/-! `setLine` and `cfgLine` of `CLK` -/
@[simp] theorem State.setLine_clk_bright (b : Bool) : (s.setLine .clk b).bright = s.bright := rfl
@[simp] theorem State.setLine_clk_clkId (b : Bool) : (s.setLine .clk b).clkId = s.clkId := rfl
@[simp] theorem State.setLine_clk_dioId (b : Bool) : (s.setLine .clk b).dioId = s.dioId := rfl
@[simp] theorem State.setLine_clk_clk (b : Bool) : (s.setLine .clk b).clk = b := rfl
@[simp] theorem State.setLine_clk_dio (b : Bool) : (s.setLine .clk b).dio = s.dio := rfl
@[simp] theorem State.setLine_clk_clkDir (b : Bool) : (s.setLine .clk b).clkDir = s.clkDir := rfl
@[simp] theorem State.setLine_clk_dioDir (b : Bool) : (s.setLine .clk b).dioDir = s.dioDir := rfl
@[simp] theorem State.setLine_clk_constructed (b : Bool) : (s.setLine .clk b).constructed = s.constructed := rfl
@[simp] theorem State.setLine_clk_busy (b : Bool) : (s.setLine .clk b).busy = s.busy := rfl
@[simp] theorem State.setLine_clk_txn (b : Bool) : (s.setLine .clk b).txn = s.txn := rfl
@[simp] theorem State.setLine_clk_seq (b : Bool) : (s.setLine .clk b).seq = s.seq := rfl
@[simp] theorem State.setLine_clk_x (b : Bool) : (s.setLine .clk b).x = s.x := rfl
@[simp] theorem State.setLine_clk_segbuf (b : Bool) : (s.setLine .clk b).segbuf = s.segbuf := rfl
@[simp] theorem State.setLine_clk_seglen (b : Bool) : (s.setLine .clk b).seglen = s.seglen := rfl
@[simp] theorem State.setLine_clk_win (b : Bool) : (s.setLine .clk b).win = s.win := rfl
@[simp] theorem State.setLine_clk_fmt (b : Bool) : (s.setLine .clk b).fmt = s.fmt := rfl
@[simp] theorem State.setLine_clk_tr (b : Bool) : (s.setLine .clk b).tr = s.tr ++ [.set .clk b] := rfl
@[simp] theorem State.setLine_clk_bl (b : Bool) : (s.setLine .clk b).bl = s.bl := rfl
@[simp] theorem State.setLine_clk_replies (b : Bool) : (s.setLine .clk b).replies = s.replies := rfl
@[simp] theorem State.setLine_clk_inbox (b : Bool) : (s.setLine .clk b).inbox = s.inbox := rfl
@[simp] theorem State.setLine_clk_fresh (b : Bool) : (s.setLine .clk b).fresh = s.fresh := rfl
@[simp] theorem State.cfgLine_clk_bright : (s.cfgLine .clk).bright = s.bright := rfl
@[simp] theorem State.cfgLine_clk_clkId : (s.cfgLine .clk).clkId = s.clkId := rfl
@[simp] theorem State.cfgLine_clk_dioId : (s.cfgLine .clk).dioId = s.dioId := rfl
@[simp] theorem State.cfgLine_clk_clk : (s.cfgLine .clk).clk = s.clk := rfl
@[simp] theorem State.cfgLine_clk_dio : (s.cfgLine .clk).dio = s.dio := rfl
@[simp] theorem State.cfgLine_clk_clkDir : (s.cfgLine .clk).clkDir = .out := rfl
@[simp] theorem State.cfgLine_clk_dioDir : (s.cfgLine .clk).dioDir = s.dioDir := rfl
@[simp] theorem State.cfgLine_clk_constructed : (s.cfgLine .clk).constructed = s.constructed := rfl
@[simp] theorem State.cfgLine_clk_busy : (s.cfgLine .clk).busy = s.busy := rfl
@[simp] theorem State.cfgLine_clk_txn : (s.cfgLine .clk).txn = s.txn := rfl
@[simp] theorem State.cfgLine_clk_seq : (s.cfgLine .clk).seq = s.seq := rfl
@[simp] theorem State.cfgLine_clk_x : (s.cfgLine .clk).x = s.x := rfl
@[simp] theorem State.cfgLine_clk_segbuf : (s.cfgLine .clk).segbuf = s.segbuf := rfl
@[simp] theorem State.cfgLine_clk_seglen : (s.cfgLine .clk).seglen = s.seglen := rfl
@[simp] theorem State.cfgLine_clk_win : (s.cfgLine .clk).win = s.win := rfl
@[simp] theorem State.cfgLine_clk_fmt : (s.cfgLine .clk).fmt = s.fmt := rfl
@[simp] theorem State.cfgLine_clk_tr : (s.cfgLine .clk).tr = s.tr ++ [.cfg .clk] := rfl
@[simp] theorem State.cfgLine_clk_bl : (s.cfgLine .clk).bl = s.bl := rfl
@[simp] theorem State.cfgLine_clk_replies : (s.cfgLine .clk).replies = s.replies := rfl
@[simp] theorem State.cfgLine_clk_inbox : (s.cfgLine .clk).inbox = s.inbox := rfl
@[simp] theorem State.cfgLine_clk_fresh : (s.cfgLine .clk).fresh = s.fresh := rfl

· · ·

What you are asked to do » Reproduce the entries above in full, exactly as they read.

The answer »
/-! `setLine` and `cfgLine` of `CLK` -/
@[simp] theorem State.setLine_clk_bright (b : Bool) : (s.setLine .clk b).bright = s.bright := rfl
@[simp] theorem State.setLine_clk_clkId (b : Bool) : (s.setLine .clk b).clkId = s.clkId := rfl
@[simp] theorem State.setLine_clk_dioId (b : Bool) : (s.setLine .clk b).dioId = s.dioId := rfl
@[simp] theorem State.setLine_clk_clk (b : Bool) : (s.setLine .clk b).clk = b := rfl
@[simp] theorem State.setLine_clk_dio (b : Bool) : (s.setLine .clk b).dio = s.dio := rfl
@[simp] theorem State.setLine_clk_clkDir (b : Bool) : (s.setLine .clk b).clkDir = s.clkDir := rfl
@[simp] theorem State.setLine_clk_dioDir (b : Bool) : (s.setLine .clk b).dioDir = s.dioDir := rfl
@[simp] theorem State.setLine_clk_constructed (b : Bool) : (s.setLine .clk b).constructed = s.constructed := rfl
@[simp] theorem State.setLine_clk_busy (b : Bool) : (s.setLine .clk b).busy = s.busy := rfl
@[simp] theorem State.setLine_clk_txn (b : Bool) : (s.setLine .clk b).txn = s.txn := rfl
@[simp] theorem State.setLine_clk_seq (b : Bool) : (s.setLine .clk b).seq = s.seq := rfl
@[simp] theorem State.setLine_clk_x (b : Bool) : (s.setLine .clk b).x = s.x := rfl
@[simp] theorem State.setLine_clk_segbuf (b : Bool) : (s.setLine .clk b).segbuf = s.segbuf := rfl
@[simp] theorem State.setLine_clk_seglen (b : Bool) : (s.setLine .clk b).seglen = s.seglen := rfl
@[simp] theorem State.setLine_clk_win (b : Bool) : (s.setLine .clk b).win = s.win := rfl
@[simp] theorem State.setLine_clk_fmt (b : Bool) : (s.setLine .clk b).fmt = s.fmt := rfl
@[simp] theorem State.setLine_clk_tr (b : Bool) : (s.setLine .clk b).tr = s.tr ++ [.set .clk b] := rfl
@[simp] theorem State.setLine_clk_bl (b : Bool) : (s.setLine .clk b).bl = s.bl := rfl
@[simp] theorem State.setLine_clk_replies (b : Bool) : (s.setLine .clk b).replies = s.replies := rfl
@[simp] theorem State.setLine_clk_inbox (b : Bool) : (s.setLine .clk b).inbox = s.inbox := rfl
@[simp] theorem State.setLine_clk_fresh (b : Bool) : (s.setLine .clk b).fresh = s.fresh := rfl
@[simp] theorem State.cfgLine_clk_bright : (s.cfgLine .clk).bright = s.bright := rfl
@[simp] theorem State.cfgLine_clk_clkId : (s.cfgLine .clk).clkId = s.clkId := rfl
@[simp] theorem State.cfgLine_clk_dioId : (s.cfgLine .clk).dioId = s.dioId := rfl
@[simp] theorem State.cfgLine_clk_clk : (s.cfgLine .clk).clk = s.clk := rfl
@[simp] theorem State.cfgLine_clk_dio : (s.cfgLine .clk).dio = s.dio := rfl
@[simp] theorem State.cfgLine_clk_clkDir : (s.cfgLine .clk).clkDir = .out := rfl
@[simp] theorem State.cfgLine_clk_dioDir : (s.cfgLine .clk).dioDir = s.dioDir := rfl
@[simp] theorem State.cfgLine_clk_constructed : (s.cfgLine .clk).constructed = s.constructed := rfl
@[simp] theorem State.cfgLine_clk_busy : (s.cfgLine .clk).busy = s.busy := rfl
@[simp] theorem State.cfgLine_clk_txn : (s.cfgLine .clk).txn = s.txn := rfl
@[simp] theorem State.cfgLine_clk_seq : (s.cfgLine .clk).seq = s.seq := rfl
@[simp] theorem State.cfgLine_clk_x : (s.cfgLine .clk).x = s.x := rfl
@[simp] theorem State.cfgLine_clk_segbuf : (s.cfgLine .clk).segbuf = s.segbuf := rfl
@[simp] theorem State.cfgLine_clk_seglen : (s.cfgLine .clk).seglen = s.seglen := rfl
@[simp] theorem State.cfgLine_clk_win : (s.cfgLine .clk).win = s.win := rfl
@[simp] theorem State.cfgLine_clk_fmt : (s.cfgLine .clk).fmt = s.fmt := rfl
@[simp] theorem State.cfgLine_clk_tr : (s.cfgLine .clk).tr = s.tr ++ [.cfg .clk] := rfl
@[simp] theorem State.cfgLine_clk_bl : (s.cfgLine .clk).bl = s.bl := rfl
@[simp] theorem State.cfgLine_clk_replies : (s.cfgLine .clk).replies = s.replies := rfl
@[simp] theorem State.cfgLine_clk_inbox : (s.cfgLine .clk).inbox = s.inbox := rfl
@[simp] theorem State.cfgLine_clk_fresh : (s.cfgLine .clk).fresh = s.fresh := rfl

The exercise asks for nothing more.